Take the lines below from the first through the one that contains "ends (R399). -/" and copy them exactly.

Data records
^^^^

-- ==== Sys2Proof/Machine/Pumphouse.lean ====
section
/-! DEFINITION. The pumphouse: command queues (R399 to R402), pumphouse words (R403 to R407). -/

namespace Sys2Proof.Machine

/-! Queue registers (R399). -/

/-- A launch that a queue's LAUNCH word has waiting, given up; and a snapshot that its SNAP word has ordered. DEDUCED, log 41. -/
def Launch.given (q : Nat) (x : Launch) : Launch :=
  if x.phase == .waiting && x.queue == q then {}
  else { x with snaps := x.snaps.filter fun n => n.queue != q || n.inval.isSome }

/-- A queue put in FAULT, and session 0 told (R400, R441); a launch that its LAUNCH word has waiting is placed no more, and a
snapshot that its SNAP word has ordered is not applied, for the word is not executed (R399). DEDUCED, log 41. -/
def State.queueFault (s : State) (q : Nat) : State :=
  let s := { s with launches := s.launches.mapVal fun _ x => Launch.given q x }
  (s.setQueue q { s.queue q with bad := true, blocked := false, word := [], since := s.ticks (queuePkg q) }).notify (queuePkg q)
    ⟨3, q % 64, 0, 0⟩

/-- EN as it reads: 0 from the write that clears it, while the last word still ends (R399). -/
def Queue.enabled (k : Queue) : Bool := k.en && !k.ending

/-- QRING written: discarded while EN = 1. DESIGN CHOICE, log 7. -/
def qringWrite (q : Nat) (v : W64) (s : State) : State :=
  let k := s.queue q
  if k.enabled then s
  else s.setQueue q { k with root := v.extractLsb' 35 29, base := v.extractLsb' 5 30, log2 := v.truncate 5 }

/-- Whether a queue's ring and level-0 table keep their limits (R399). -/
def ringOk (homeg : BitVec 7) (k : Queue) : Bool :=
  9 ≤ k.log2.toNat && k.log2.toNat ≤ 20 && inHash homeg (k.base.toNat * 4096) (8 * 2 ^ k.log2.toNat)
    && isMemory (k.root.toNat * 8192) 8192

/-- EN set: the queue is enabled, or in FAULT on a bad ring. DESIGN CHOICE, log 7. -/
def queueEnable (q : Nat) (qpri : BitVec 3) (s : State) : State :=
  let k := s.queue q
  if k.enabled then s.setQueue q { k with qpri }
  else
    let s := s.setQueue q { k with qpri, en := true, ending := false, since := if k.en then k.since else s.ticks (queuePkg q) }
    if k.bad then s else if ringOk (s.pkg (queuePkg q)).homeg k then s else s.queueFault q

/-- EN cleared: the queue stops after the word it is executing; FAULT is left. DESIGN CHOICE, log 7. -/
def queueDisable (q : Nat) (qpri : BitVec 3) (s : State) : State :=
  let k := s.queue q
  if k.bad || k.word.isEmpty then
    s.setQueue q { k with qpri, en := false, bad := false, blocked := false, mapped := false, word := [], since := s.ticks (queuePkg q) }
  else s.setQueue q { k with qpri, ending := true }

/-- Whether a queue may execute words. -/
def Queue.runs (k : Queue) : Bool := k.en && !k.bad && k.mapped

/-- The next word begun, where one stands whole between HEAD and TAIL (R399, R400). -/
def beginWord (q : Nat) (s : State) : State :=
  let k := s.queue q
  if !k.runs || !k.word.isEmpty || k.waiting == 0 then s
  else
    let h := s.ringUnit q 0
    if headerBad h then s.queueFault q
    else if k.waiting < wordUnits h then s
    else
      let k := { k with
        word := (List.range (wordUnits h)).map (s.ringUnit q), ctlDone := !headerCtl h, dies := headerDies h, tick := none
        admitted := none, inval := none, blocked := false }
      if k.wordBad then s.queueFault q else s.setQueue q k

/-- The word in progress completes (R400). -/
def completeWord (q : Nat) (s : State) : State :=
  let k := s.queue q
  s.setQueue q { k with
    head := k.head + BitVec.ofNat 32 k.word.length, word := [], blocked := false, since := s.ticks (queuePkg q)
    en := !k.ending, mapped := k.mapped && !k.ending, ending := false }

/-- The control slot of the word in progress completes. -/
def ctlEnd (q : Nat) (s : State) : State :=
  let k := s.queue q
  let s := s.setQueue q { k with ctlDone := true, blocked := false, admitted := none, inval := none }
  if k.dies.isEmpty then completeWord q s else s

/-- The word in progress waits: its queue is BLOCKED. -/
def block (q : Nat) (s : State) : State :=
  let k := s.queue q
  if k.blocked then s else s.setQueue q { k with blocked := true, since := s.ticks (queuePkg q) }

/-- An operation of the control slot: the word begins, and where its operation is `opc` its effect is made. -/
def control (q opc : Nat) (f : Ctrl → State → State) (s : State) : State :=
  let s := beginWord q s
  let k := s.queue q
  if k.runs && !k.word.isEmpty && !k.ctlDone && k.ctrl.opc == opc then f k.ctrl s else s

/-! Control operations (R404). -/

/-- A queue's address space: package, space, root. -/
def State.queueSpace (s : State) (q : Nat) : Nat × Nat × Nat := (queuePkg q, q, (s.queue q).root.toNat * 8192)

/-- LAUNCH: the descriptor is read and the launch admitted; the word completes when it is placed or refused. -/
def wordLaunch (q : Nat) (x : Ctrl) (s : State) : State :=
  match (s.queue q).admitted with
  | some l => if (s.launch l).phase == .waiting then block q s else ctlEnd q s
  | none =>
    let r := readLaunch s q x.v.toNat
    let s := launchReads q x.v.toNat s
    match r with
    | .unread => s.queueFault q
    | .refused l r => ctlEnd q (s.complete l r 0x05 0)
    | .admitted l r =>
      let s := s.setLaunch l { r with readyAt := some (max r.desc.start.toNat (s.tbase (queuePkg q)).toNat) }
      block q (s.setQueue q { s.queue q with admitted := some l })
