-- ==== Sys2Proof/Machine/Vorvor.lean ====
section
/-! DEFINITION. The host's side: device registers (R2, R21 to R26, R399, R406, R407, R426, R442, R443), Vorvor messages
(R438 to R441), attestation (R449). -/

namespace Sys2Proof.Machine

/-! Registers as words. -/

/-- LINKS (R22). -/
def linksWord (d : Die) : W64 :=
  BitVec.ofNat 64 (((List.range 6).foldl (fun v i =>
    let p := d.ports.get {} i
    v + (p.state + 4 * p.width) * 16 ^ i) 0) + d.downs.toNat * 2 ^ 24)

/-- CLSTAT (R230). -/
def clstatWord (q : Cluster) : W64 := BitVec.ofNat 64 (q.barcs.toNat * 2 ^ 32 + q.spovr.toNat * 2 ^ 16 + q.semovf.toNat)

/-- ENGSTAT (R343). -/
def engstatWord (d : Die) : W64 :=
  BitVec.ofNat 64 (d.bermlink.toNat * 2 ^ 48 + d.semsat.toNat * 2 ^ 32 + d.scoutf.toNat * 2 ^ 16 + d.failed.toNat)

/-- SLUSTAT (R366). -/
def slustatWord (d : Die) : W64 :=
  BitVec.ofNat 64 (d.badhop.toNat * 2 ^ 48 + d.recovs.toNat * 2 ^ 32 + d.pool * 2 ^ 19 + d.aborts.toNat)

/-- CLK (R452). -/
def clkWord (d : Die) : W64 :=
  BitVec.ofNat 64 (d.temp.toNat * 2 ^ 16 + (if d.emerg then 256 else 0) + d.code.toNat)

/-- The query slots of a memory die allotted to no launch (R380, R397). -/
def State.freeSlots (s : State) (f : Nat) : Nat :=
  16 - ((s.placedOn (f / 8)).map fun e => e.2.desc.plslot.getD (f % 8) 0).foldl (· + ·) 0

/-- A register of a memory die (R264, R267, R312, R397, R451). -/
def mdieReg (s : State) (f off : Nat) : Option W64 :=
  let m := s.mdie f
  match off with
  | 0x100 => some (BitVec.ofNat 64 (m.grans.toNat * 2 ^ 32 + m.sects.toNat))
  | 0x108 => some (BitVec.ofNat 64 (m.rmws.toNat * 2 ^ 32 + m.sats.toNat))
  | 0x110 => some (BitVec.ofNat 64 (m.straps.toNat * 2 ^ 32 + m.sdrops.toNat))
  | 0x118 => some (BitVec.ofNat 64 (m.plcmds.toNat * 2 ^ 32 + m.pldrops.toNat * 2 ^ 16 + s.freeSlots f))
  | 0x120 => some (BitVec.ofNat 64 (m.ecorr.toNat * 2 ^ 32 + m.euncorr.toNat))
  | _ => none

/-- A register of a compute die (R22, R230, R343, R366, R452). -/
def dieReg (s : State) (f off : Nat) : Option W64 :=
  match off with
  | 0x100 => some (linksWord (s.die f))
  | 0x300 => some (engstatWord (s.die f))
  | 0x310 => some (slustatWord (s.die f))
  | 0x330 => some (clkWord (s.die f))
  | _ =>
    if 0x200 ≤ off && off < 0x230 && off % 8 == 0 then some (clstatWord (s.cluster (f / 8 * 48 + f % 8 * 6 + (off - 0x200) / 8)))
    else none

/-- QCTL (R399). -/
def qctlWord (s : State) (q : Nat) : W64 :=
  let k := s.queue q
  BitVec.ofNat 64 (queueState s q * 4096 + (if k.mapped then 2048 else 0) + k.qpri.toNat * 256
    + (if k.enabled then 1 else 0))

/-- A register of a queue (R399). -/
def queueReg (s : State) (q off : Nat) : Option W64 :=
  let k := s.queue q
  match off with
  | 0x00 => some (BitVec.ofNat 64 (k.root.toNat * 2 ^ 35 + k.base.toNat * 32 + k.log2.toNat))
  | 0x08 => some (BitVec.ofNat 64 (k.tail.toNat * 2 ^ 32 + k.head.toNat))
  | 0x10 => some (qctlWord s q)
  | _ => none

/-- A word of a trap record (R426). DEDUCED, log 11. -/
def trapReg (s : State) (c w : Nat) : W64 :=
  let t := (s.core c).trap
  match w with
  | 0 => BitVec.ofNat 64 (t.state * 2 ^ 32 + t.pc.toNat * 2 ^ 16 + (if t.rb then 2048 else 0) + t.slot * 256 + t.code)
  | 1 => t.w1
  | 2 => t.w2
  | _ => Config.writeOnly (gcore c)
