/-- The pages of 64 KiB that a run of bytes meets, by an address in each. -/
def pageVas (va n : Nat) : List Nat := (pagesOf va n).map fun p => max va (p * 65536)

/-- Bytes read by an engine at the point of coherence, from pages made ready; data errors count in its launch. -/
def EngCtx.read (x : EngCtx) (va n : Nat) (s : State) : List Byte × Bool × State :=
  (pageVas va n).foldl (fun a p =>
    let (bs, z, s) := a
    let m := min (va + n) ((p / 65536 + 1) * 65536) - p
    match x.xlate s p with
    | none => (bs ++ List.replicate m 0, z, s)
    | some e =>
      let (src, o) := e.at (p - e.base)
      let (s, k) := s.meet src o m
      let s := (s.addZeroed x.lid k).countRead src o m
      (bs ++ s.delivered src o m, z || k != 0, s)) ([], false, s)

/-- Bytes written by an engine at the point of coherence, to pages made ready. -/
def EngCtx.write (x : EngCtx) (va : Nat) (bs : List Byte) (s : State) : State :=
  (pageVas va bs.length).foldl (fun s p =>
    let m := min (va + bs.length) ((p / 65536 + 1) * 65536) - p
    match x.xlate s p with
    | none => s
    | some e =>
      let (src, o) := e.at (p - e.base)
      s.deliverTo src (placed o ((bs.drop (p - va)).take m))) s

/-! Runs of a copy command. -/

/-- A part of what a run reads or writes. -/
inductive Piece where
  | sp (addr n : Nat) | mem (va n : Nat) | zero (n : Nat)
deriving DecidableEq, Repr

/-- One run: what it reads, and the places it writes, each a list of parts of the same length in sum. -/
structure RunPlan where
  src : List Piece
  dst : List (List Piece)

/-- A copy command as its runs: how many, and each, or the status that it fails with there. -/
structure CopyPlan where
  runs : Nat
  plan : Nat → Except Nat RunPlan

/-- The pages that a run touches: reads first. -/
def RunPlan.pages (r : RunPlan) : List (Bool × Nat) :=
  let vas := fun (w : Bool) (ps : List Piece) => ps.flatMap fun p => match p with
    | .mem va n => (pageVas va n).map fun v => (w, v)
    | _ => []
  vas false r.src ++ r.dst.flatMap (vas true)

/-- The scratchpad lines that parts meet. -/
def pieceLines (ps : List Piece) : List Nat :=
  ps.flatMap fun p => match p with
    | .sp a n => (List.range ((a % 128 + n + 127) / 128)).map fun i => lineKey (a + 128 * i)
    | _ => []

/-- The scratchpad lines that a run writes. -/
def RunPlan.lines (r : RunPlan) : List Nat := nubNat (r.dst.flatMap pieceLines)

/-- The bytes of a scratchpad address at its bank. -/
def Cluster.spByte (q : Cluster) (a : Nat) : Byte := (q.spLine (lineKey a)).extractLsb' (8 * (a % 128)) 8

/-- The errors of scratchpad lines that an engine's read finds: the lines are replaced by zeros, and counted in its launch
(R450, R451). DESIGN CHOICE, log 42. -/
def EngCtx.meetLines (x : EngCtx) (cl : Nat) (ls : List Nat) (s : State) : Bool × State :=
  let q := s.cluster cl
  if q.badSp.isEmpty then (false, s)
  else (q.badLines ls != 0, (s.addZeroed x.lid (q.badLines ls)).setCluster cl (q.meetSp ls))

/-- Lines of a cluster's scratchpad that an engine's write fills, and the issue of the bundles that waited for them (R219). -/
def State.fillSet (s : State) (cl : Nat) (ls : List Nat) : State :=
  if ls.isEmpty then s
  else (s.setCluster cl (ls.foldl (fun q l => q.setFull l 1 true) (s.cluster cl))).wakeReaders cl

/-- What parts hold, read in order. -/
def readPieces (x : EngCtx) (cl : Nat) : List Piece → State → List Byte × Bool × State
  | [], s => ([], false, s)
  | p :: ps, s =>
    let (bs, z, s) := match p with
      | .sp a n =>
        let (z, s) := x.meetLines cl (pieceLines [p]) s
        ((List.range n).map fun i => (s.cluster cl).spByte (a + i), z, s)
      | .mem va n => x.read va n s
      | .zero n => (List.replicate n 0, false, s)
    let (bs', z', s) := readPieces x cl ps s
    (bs ++ bs', z || z', s)
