/-- The blocks of a command taken in the order of R385. -/
def takeBlocks (x : EngCtx) (r : Row) (skip : Bool) (ts : List Term) (all : List Block) :
    List Block → Decoded → Except (PleStop × Decoded) Decoded
  | [], a => .ok a
  | b :: bs, a =>
    match if skip then skips x r ts all b a else .ok (false, false, a.s) with
    | .error st => .error (st, a)
    | .ok (true, z, s) =>
      takeBlocks x r skip ts all bs { a with tally := { a.tally with skipped := a.tally.skipped + 1 }, z := a.z || z, s }
    | .ok (false, z, s) =>
      let a := { a with z := a.z || z, s }
      let drop := { a.tally with dropped := a.tally.dropped + 1 }
      if !b.headOk then takeBlocks x r skip ts all bs { a with tally := drop }
      else
        match pleRead x (b.list + 16 * b.poff) b.bytes a.s with
        | .error st => .error (st, a)
        | .ok (bytes, z, s) =>
          let a := { a with z := a.z || z, s }
          match b.decode (natOfBytes bytes) with
          | none => takeBlocks x r skip ts all bs { a with tally := drop }
          | some ps =>
            takeBlocks x r skip ts all bs
              { a with posts := a.posts ++ ps, tally := { a.tally with decoded := a.tally.decoded + 1 } }

/-! Fusion and ranking (R387 to R389). -/

/-- The lines of the vector candidates. -/
def candLines (r : Row) : List Nat := (List.range ((lineNv r + 15) / 16)).map fun i => lineCand r + 128 * i

/-- The vector candidates: of each document the pair of lowest index, in pair order. -/
def candidates (r : Row) (q : Cluster) : List (Nat × XVal) :=
  let pair := fun (p : Nat) =>
    let a := lineCand r + 128 * (p / 16) + 8 * (p % 16)
    let n := natOfBytes ((List.range 8).map fun i => q.spByte (a + i))
    (n % 2 ^ 32, fp32.value (n / 2 ^ 32))
  (((List.range (lineNv r)).map pair).filter fun e => e.1 != 0xFFFFFFFF).foldl
    (fun acc e => if acc.any fun f => f.1 == e.1 then acc else acc ++ [e]) []

/-- The part that a rank in a list adds to an RRF score. -/
def rankPart (r : Row) (rank : List (Nat × XVal)) (d : Nat) (s : XVal) : XVal :=
  match rank.findIdx? fun e => e.1 == d with
  | some i => rnAdd s (rnDiv (.fin false 1 0) (rnAdd (lineF32 r 64) (XVal.ofInt (i + 1))))
  | none => s

/-- The final score of a candidate (R388). -/
def finalScore (r : Row) (lex cand lrank vrank : List (Nat × XVal)) (d : Nat) : XVal :=
  let get := fun (l : List (Nat × XVal)) => ((l.find? fun e => e.1 == d).map (·.2)).getD (.zero false)
  match lineFusion r with
  | 0 => get lex
  | 1 => rnAdd (rnMul (lineF32 r 56) (get lex)) (rnMul (lineF32 r 60) (get cand))
  | _ => rankPart r vrank d (rankPart r lrank d (.zero false))

/-- The candidate set with its final scores. -/
def finals (r : Row) (lex cand : List (Nat × XVal)) : List (Nat × XVal) :=
  let docs := lex.map (·.1) ++ (if lineFusion r == 0 then [] else (cand.map (·.1)).filter fun d => !lex.any fun e => e.1 == d)
  let lrank := ranked lex
  let vrank := ranked cand
  docs.map fun d => (d, finalScore r lex cand lrank vrank d)

/-- The bytes of the K result entries (R389). -/
def entryBytes (k : Nat) (top : List (Nat × XVal)) : List Byte :=
  (List.range k).flatMap fun i =>
    match top[i]? with
    | some e => bytesOf 4 (BitVec.ofNat 32 e.1) ++ bytesOf 4 (BitVec.ofNat 32 (encodeExact fp32 e.2))
    | none => bytesOf 4 (BitVec.ofNat 32 0xFFFFFFFF) ++ bytesOf 4 (BitVec.ofNat 32 0x7FC00000)

/-! Commands. -/

/-- What a command comes to: it waits, or it ends. -/
inductive PleEnd where
  | waits (s : State) | ends (s : State) (status : Nat) (zeroed : Bool) (t : Tally)

/-- What a stop of a command's reads comes to: a status with the counts reached, or a wait for the walk, after which the
command reads afresh. -/
def PleStop.comes (x : EngCtx) (before s : State) (zeroed : Bool) (t : Tally) : PleStop → PleEnd
  | .fails st => .ends s st zeroed t
  | .walks d => .waits (before.setDie x.die d)

/-- A query run on its slot (R385 to R392). DEDUCED, log 35. -/
def runQuery (m : Nat) (p : Push) (s : State) : PleEnd :=
  let r := p.line
  let x := pleCtx s m p
  let cl := coreCluster p.core
  let outs := (pageVas (lineRes r) (8 * lineK r)).map (fun v => (true, v))
    ++ (if lineRec r == 0 then [] else [(true, lineRec r)])
  match x.prepare outs s with
  | .waits s => .waits s
  | .fails s st => .ends s st false {}
  | .ready s₀ =>
    let s := s₀
    let lines := if lineFusion r == 0 then [] else candLines r
    if lines.any fun a => !spOk a 128 128 then .ends s stRange false {}
    else if lineWaitf r && lines.any fun a => (s.cluster cl).full.read (lineKey a) == 0 then .waits s
    else
      let (zc, s) := x.meetLines cl (lines.map lineKey) s
      let cand := if lineFusion r == 0 then [] else candidates r (s.cluster cl)
      match pleRead x (lineTerms r) (32 * lineNt r) s with
      | .error st => st.comes x s₀ s zc {}
      | .ok (bs, zt, s) =>
        let z := zc || zt
        match termsOf bs (lineNt r) with
        | none => .ends s stField z {}
        | some ts =>
          match readLists x (numbered 0 ts) s with
          | .error st => st.comes x s₀ s z {}
          | .ok (all, z', s) =>
            match takeBlocks x r (lineSkip r) ts all (dealt all) ⟨[], {}, z || z', s⟩ with
            | .error (st, a) => st.comes x s₀ a.s a.z a.tally
            | .ok a =>
              match lexAll x r ts a.posts (matching r a.posts) a.s with
              | .error st => st.comes x s₀ a.s a.z a.tally
              | .ok (lex, z, s) =>
                let fs := finals r lex cand
                let top := (ranked fs).take (lineK r)
                let t := { a.tally with
                  cands := fs.length, nres := top.length, nans := (fs.filter fun e => e.2.isNan).length
                  kth := (top.getLast?.map fun e => encodeExact fp32 e.2).getD 0x7FC00000 }
                .ends (x.write (lineRes r) (entryBytes (lineK r) top) s) stDone (a.z || z) t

^^^^

# Output below
-- ==== Sys2Proof/Machine/Pumphouse.lean ====
section
/-! DEFINITION. The pumphouse: command queues (R399 to R402), pumphouse words (R403 to R407). -/

namespace Sys2Proof.Machine

/-! Queue registers (R399). -/

/-- A launch that a queue's LAUNCH word has waiting, given up; and a snapshot that its SNAP word has ordered. DEDUCED, log 41. -/
def Launch.given (q : Nat) (x : Launch) : Launch :=
  if x.phase == .waiting && x.queue == q then {}
  else { x with snaps := x.snaps.filter fun n => n.queue != q || n.inval.isSome }

/-- A queue put in FAULT, and session 0 told (R400, R441); a launch that its LAUNCH word has waiting is placed no more, and a
snapshot that its SNAP word has ordered is not applied, for the word is not executed (R399). DEDUCED, log 41. -/
def State.queueFault (s : State) (q : Nat) : State :=
  let s := { s with launches := s.launches.mapVal fun _ x => Launch.given q x }
  (s.setQueue q { s.queue q with bad := true, blocked := false, word := [], since := s.ticks (queuePkg q) }).notify (queuePkg q)
    ⟨3, q % 64, 0, 0⟩

/-- EN as it reads: 0 from the write that clears it, while the last word still ends (R399). -/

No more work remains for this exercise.